Prime Minister Jacinda Ardern deserves more credit for the year just gone than she will ever really get.
Ardern has faced intense levels of criticism. Sometimes it was warranted. At other times, it has amounted to incoherent ranting. We are an ungrateful pack of people sometimes.
The change in her fortunes over the year was highlighted by a relatively small thing: News that her annual Waitangi Day barbecue would be cancelled in 2023 because of security concerns.
She started that in 2018 at the height of Jacinda-mania – and contrasted it with former PM Sir John Key’s approach of a Waitangi Day speech at a breakfast with iwi leaders and other dignitaries. Hers was the feast from a Prime Minister of the People. No longer.

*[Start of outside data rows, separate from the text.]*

-- ==== Sys2Proof/Laws/Keeps.lean ====
section
/-!
SUPPORT. How to show that an operation keeps a relation between the state it starts in and every state it can end in,
whatever happens outside meanwhile. A frame, a growing trace, a path of `SEQ` are such relations.
-/

namespace Sys2Proof.Machine

/-- The operation ends well with `ok`, or stops with `bad`. -/
def Ends {φ α : Type} (x : Op φ α) (s : State) (ok : α → State → Prop) (bad : Stop φ → State → Prop) : Prop :=
  match x s with
  | .ok a t => ok a t
  | .error e t => bad e t

/-- A stop that keeps relations to the start: an error, in a state related to the start by `R`; or a fault of the model or a
hardware reset, in a state related to it by `D`, whose schedule says so in the case of the reset. -/
def Stopped {φ : Type} (R D : State → State → Prop) (s : State) : Stop φ → State → Prop
  | .raise _, t => R s t
  | .fault _, t => D s t
  | .dropped, t => ∃ u, D s u ∧ u.env.sched.head? = some .hardwareReset ∧ t = hardwareReset (dropAct u)

/-- From every state that meets `P` the operation ends in a state that is related to it by `R`, or by `D` as it stood when a
hardware reset came. -/
def Keeps {φ α : Type} (P : State → Prop) (R D : State → State → Prop) (x : Op φ α) : Prop :=
  ∀ s, P s → Ends x s (fun _ t => R s t) (Stopped R D s)

/-- Relations that every moment without a hardware reset keeps; `D` is the weaker of the two. -/
structure Tolerates (p : Params) (R D : State → State → Prop) : Prop where
  refl   : ∀ s, R s s
  trans  : ∀ s t u, R s t → R t u → R s u
  acted  : ∀ s t, Acted p s t → R s t
  weaken : ∀ s t, R s t → D s t
  after  : ∀ s t u, R s t → D t u → D s u

section
variable {φ α β : Type} {p : Params} {P Q : State → Prop} {R R' D D' : State → State → Prop} {s t : State}
  {ok : α → State → Prop} {bad : Stop φ → State → Prop} {x : Op φ α} {f : α → Op φ β}

theorem ends_ok {a : α} (h : x s = .ok a t) : Ends x s ok bad ↔ ok a t := by simp [Ends, h]

theorem ends_error {e : Stop φ} (h : x s = .error e t) : Ends x s ok bad ↔ bad e t := by simp [Ends, h]

theorem Ends.mono {ok' : α → State → Prop} {bad' : Stop φ → State → Prop} (h : Ends x s ok bad)
    (hok : ∀ a t, ok a t → ok' a t) (hbad : ∀ e t, bad e t → bad' e t) : Ends x s ok' bad' := by
  unfold Ends at *
  cases hx : x s with
  | ok a t => rw [hx] at h; exact hok a t h
  | error e t => rw [hx] at h; exact hbad e t h

theorem ends_bind {ok : β → State → Prop} :
    Ends (x >>= f) s ok bad ↔ Ends x s (fun a t => Ends (f a) t ok bad) bad := by
  rcases bind_cases x f s with ⟨a, t, hx, hb⟩ | ⟨e, t, hx, hb⟩
  · rw [ends_ok hx]
    unfold Ends
    rw [hb]
  · rw [ends_error hx, ends_error hb]

theorem Stopped.mono (hR : ∀ s t, R s t → R' s t) (hD : ∀ s t, D s t → D' s t) (e : Stop φ) (h : Stopped R D s e t) :
    Stopped R' D' s e t := by
  cases e with
  | raise k => exact hR _ _ h
  | fault f => exact hD _ _ h
  | dropped => exact h.imp fun u hu => ⟨hD _ _ hu.1, hu.2⟩

/-- What stops in a state reached before stops from the start. -/
theorem Stopped.after (hT : Tolerates p R D) {u : State} (h : R s t) {e : Stop φ} (hs : Stopped R D t e u) :
    Stopped R D s e u := by
  cases e with
  | raise k => exact hT.trans _ _ _ h hs
  | fault f => exact hT.after _ _ _ h hs
  | dropped => exact hs.imp fun v hv => ⟨hT.after _ _ _ h hv.1, hv.2⟩

theorem Keeps.mono (h : Keeps P R D x) (hP : ∀ s, Q s → P s) (hR : ∀ s t, R s t → R' s t)
    (hD : ∀ s t, D s t → D' s t) : Keeps Q R' D' x :=
  fun s hs => (h s (hP s hs)).mono (fun _ _ => hR _ _) fun e _ => Stopped.mono hR hD e

theorem keeps_bind (hT : Tolerates p R D) (hx : Keeps P R D x)
    (hQ : ∀ s t, P s → R s t → Q t) (hf : ∀ a, Keeps Q R D (f a)) : Keeps P R D (x >>= f) := by
  intro s hs
  rw [ends_bind]
  exact (hx s hs).mono
    (fun a t ht => (hf a t (hQ _ _ hs ht)).mono (fun _ _ => hT.trans _ _ _ ht) fun _ _ => Stopped.after hT ht)
    fun _ _ h => h

theorem keeps_pure (hr : ∀ s, R s s) (a : α) : Keeps P R D (pure a : Op φ α) := fun s _ => hr s

theorem keeps_update {g : State → State} (h : ∀ s, P s → R s (g s)) : Keeps P R D (Op.update g : Op φ Unit) :=
  fun s hs => h s hs

theorem keeps_read (hr : ∀ s, R s s) (g : State → α) : Keeps P R D (Op.read g : Op φ α) := fun s _ => hr s

theorem keeps_raise (hr : ∀ s, R s s) (k : ErrKind) : Keeps P R D (Op.raise k : Op φ α) := fun s _ => hr s

theorem keeps_require (hr : ∀ s, R s s) (c : State → Bool) (k : ErrKind) : Keeps P R D (Op.require c k : Op φ Unit) := by
  intro s _
  cases hc : c s with
  | true => rw [ends_ok (require_true hc)]; exact hr s
  | false => rw [ends_error (require_false hc)]; exact hr s

theorem keeps_assert (hr : ∀ s, R s s) (hd : ∀ s, D s s) (c : State → Bool) (k : φ) : Keeps P R D (Op.assert c k : Op φ Unit) := by
  intro s _
  cases hc : c s <;> simp [Ends, Op.assert, hc, Stopped, hr, hd]

theorem Keeps.onRaise {g : State → State} (hx : Keeps P R D x) (hg : ∀ s t, P s → R s t → R s (g t)) :
    Keeps P R D (x.onRaise g) := by
  intro s hs
  have := hx s hs
  unfold Ends Op.onRaise at *
  cases h : x s with
  | ok a t => rw [h] at this; exact this
  | error e t =>
    rw [h] at this
    cases e with
    | raise k => exact hg _ _ hs this
    | dropped => exact this
    | fault f => exact this
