theorem closeSession_live (hs : s.ss ≠ .closed) : closeSession p s = (writePowerDown p >>= endSession) s := by
  have hlive : sessionLive s = true := by simpa [sessionLive] using hs
  simp [closeSession, hlive]

theorem closeSession_closed (hs : s.ss = .closed) : closeSession p s = .ok .unit (sessionEnded s) := by
  have hlive : sessionLive s = false := by simp [sessionLive, hs]
  simp [closeSession, hlive, endSession_none]

end

/-- Settles O41: the test of `OWNED`, and then the two writes or none. -/
theorem openTakesTheSession : Obligations.OpenTakesTheSession := by
  refine fun u s hq hb => ⟨fun ho => (runCommand_ok hb (openSession_ok (s := setBusy true s) ho) hq).trans ?_,
    fun ho => (runCommand_raise hb (openSession_raise (s := setBusy true s) ho) hq).trans ?_⟩
  · rw [hb]
    rfl
  · rw [hb]
    rfl

/-- Settles O44: the one write of the soft-reset value, and its two outcomes. -/
theorem resetDropsTheCalibration : Obligations.ResetDropsTheCalibration := by
  intro u s a hq hb hs ha
  obtain rfl := nextAnswer_of_answersTo ha
  have written := envStep_afterExchange (p := Config.params) (s := s) (u := setBusy true s)
    [Config.params.ctrlReg, Config.params.softReset] 0 rfl
  refine ⟨fun h => ⟨_, runCommand_ok hb (resetSensor_ok (s := setBusy true s) hq hs h) hq, ?_,
      (written.setSession .idle).respond _⟩,
    fun h => ⟨_, runCommand_raise hb (resetSensor_fail (s := setBusy true s) hq hs h) hq, ?_, written.respond _⟩⟩
  · rw [hb]
    rfl
  · rw [hb]
    rfl

/-- Settles O45: the one read, and its two outcomes. -/
theorem readRegisterRawAnswersTheByte : Obligations.ReadRegisterRawAnswersTheByte := by
  intro addr v s a hq hb hs ha
  obtain rfl := nextAnswer_of_answersTo ha
  have done := envStep_afterExchange (p := Config.params) (s := s) (u := setBusy true s) [addr] 1 rfl
  refine ⟨fun b h => ⟨_, runCommand_ok hb (readRegisterRaw_ok (s := setBusy true s) hq hs h) hq, ?_, done.respond _⟩,
    fun h => ⟨_, runCommand_raise hb (readRegisterRaw_fail (s := setBusy true s) hq hs h) hq, ?_, done.respond _⟩⟩
  · rw [hb]
    rfl
  · rw [hb]
    rfl

/-- Settles O46: the one write of the value as given, and its two outcomes. -/
theorem writeRegisterRawForwardsTheValue : Obligations.WriteRegisterRawForwardsTheValue := by
  intro addr value s a hq hb hs ha
  obtain rfl := nextAnswer_of_answersTo ha
  have written := envStep_afterExchange (p := Config.params) (s := s) (u := setBusy true s) [addr, value] 0 rfl
  refine ⟨fun h => ⟨_, runCommand_ok hb (writeRegisterRaw_ok (s := setBusy true s) hq hs h) hq, ?_, written.respond _⟩,
    fun h => ⟨_, runCommand_raise hb (writeRegisterRaw_fail (s := setBusy true s) hq hs h) hq, ?_, written.respond _⟩⟩
  · rw [hb]
    rfl
  · rw [hb]
    rfl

Overseas she remained a force to be reckoned with – now more mature and experienced in the art of foreign relations and peddling New Zealand. As soon as the borders reopened she was off – selling New Zealand in the US, Europe, Asia on trade and political trips. She made her first visit to the White House and at Apec had a one-on-one with China’s President Xi Jinping.
The change in Government in Australia to Anthony Albanese bore dividends for her – and for New Zealanders living in Australia. Those dividends will be announced next Anzac Day.
But Ardern overseas was almost a different person to Ardern at home. Here, her road was pitted with potholes Labour itself had put there - and a seeming inability to realise that they were potholes and fill them in before they drove into them.
Labour will have to be more cut-throat about that in 2023.
Grant Robertson’s books actually still look okay – the problem is that many New Zealanders’ books don’t.
Ardern – having once spoken of the need for governments to reform slowly to take the people with them – fell into the temptation that having a majority government offered of ramming through everything possible while it had the chance.
It did not readjust its programme to take account of the new longer-term problems that Covid-19 threw up, the Covid-exhausted public, the capacity of the public service to deliver, or the economic outlook.
Ardern is, by nature (and Covid-19), prone to acting on evidence and principle rather than politics. Sometimes it has cost her.
The belated realisation of that was showing at the end of the year with shifts in immigration policy and putting the co-governance agenda on hold – perhaps too late, although Labour hopes it will be just in time.
Act leader David Seymour won this award last year due to his efforts filling in as the effective Leader of the Opposition while National was distracted with itself.
Luxon has now reclaimed that position for himself.
Seymour remains very effective – and a better performer than Luxon in Parliament itself, although Luxon has not disgraced himself.
Seymour has also managed to keep Act’s polling high, despite National’s recovery.
But of Seymour and Luxon, only one of them could end up becoming Prime Minister and it isn’t Seymour.
As for the chances of that, when Labour’s Chris Hipkins gave his final speech in Parliament, he had a warning for the politicians opposite him on the National Party benches.
He noted that at the same time in 2019 – a year before an election – National was well ahead of Labour in the polls – and it was in the mid-40s. Its leader Simon Bridges was all but measuring the drapes in Premier House and folks were wondering if the Jacinda-mania train had done its dash and Labour would be a one-term Government. Then came Covid, and Labour went on to get its historic election result.
“A lot can change in one year,” Hipkins warned them.
While the exhaustion of the year was showing, Ardern was starting to show a spark of fight-back by the year’s end – and more willingness to kick Labour’s problem areas to touch.
She – and the rest of Labour’s caucus – will be hoping the spark catches the tinder for next year.
This time round, they won’t have the help of a self-destructing National applying the bellows.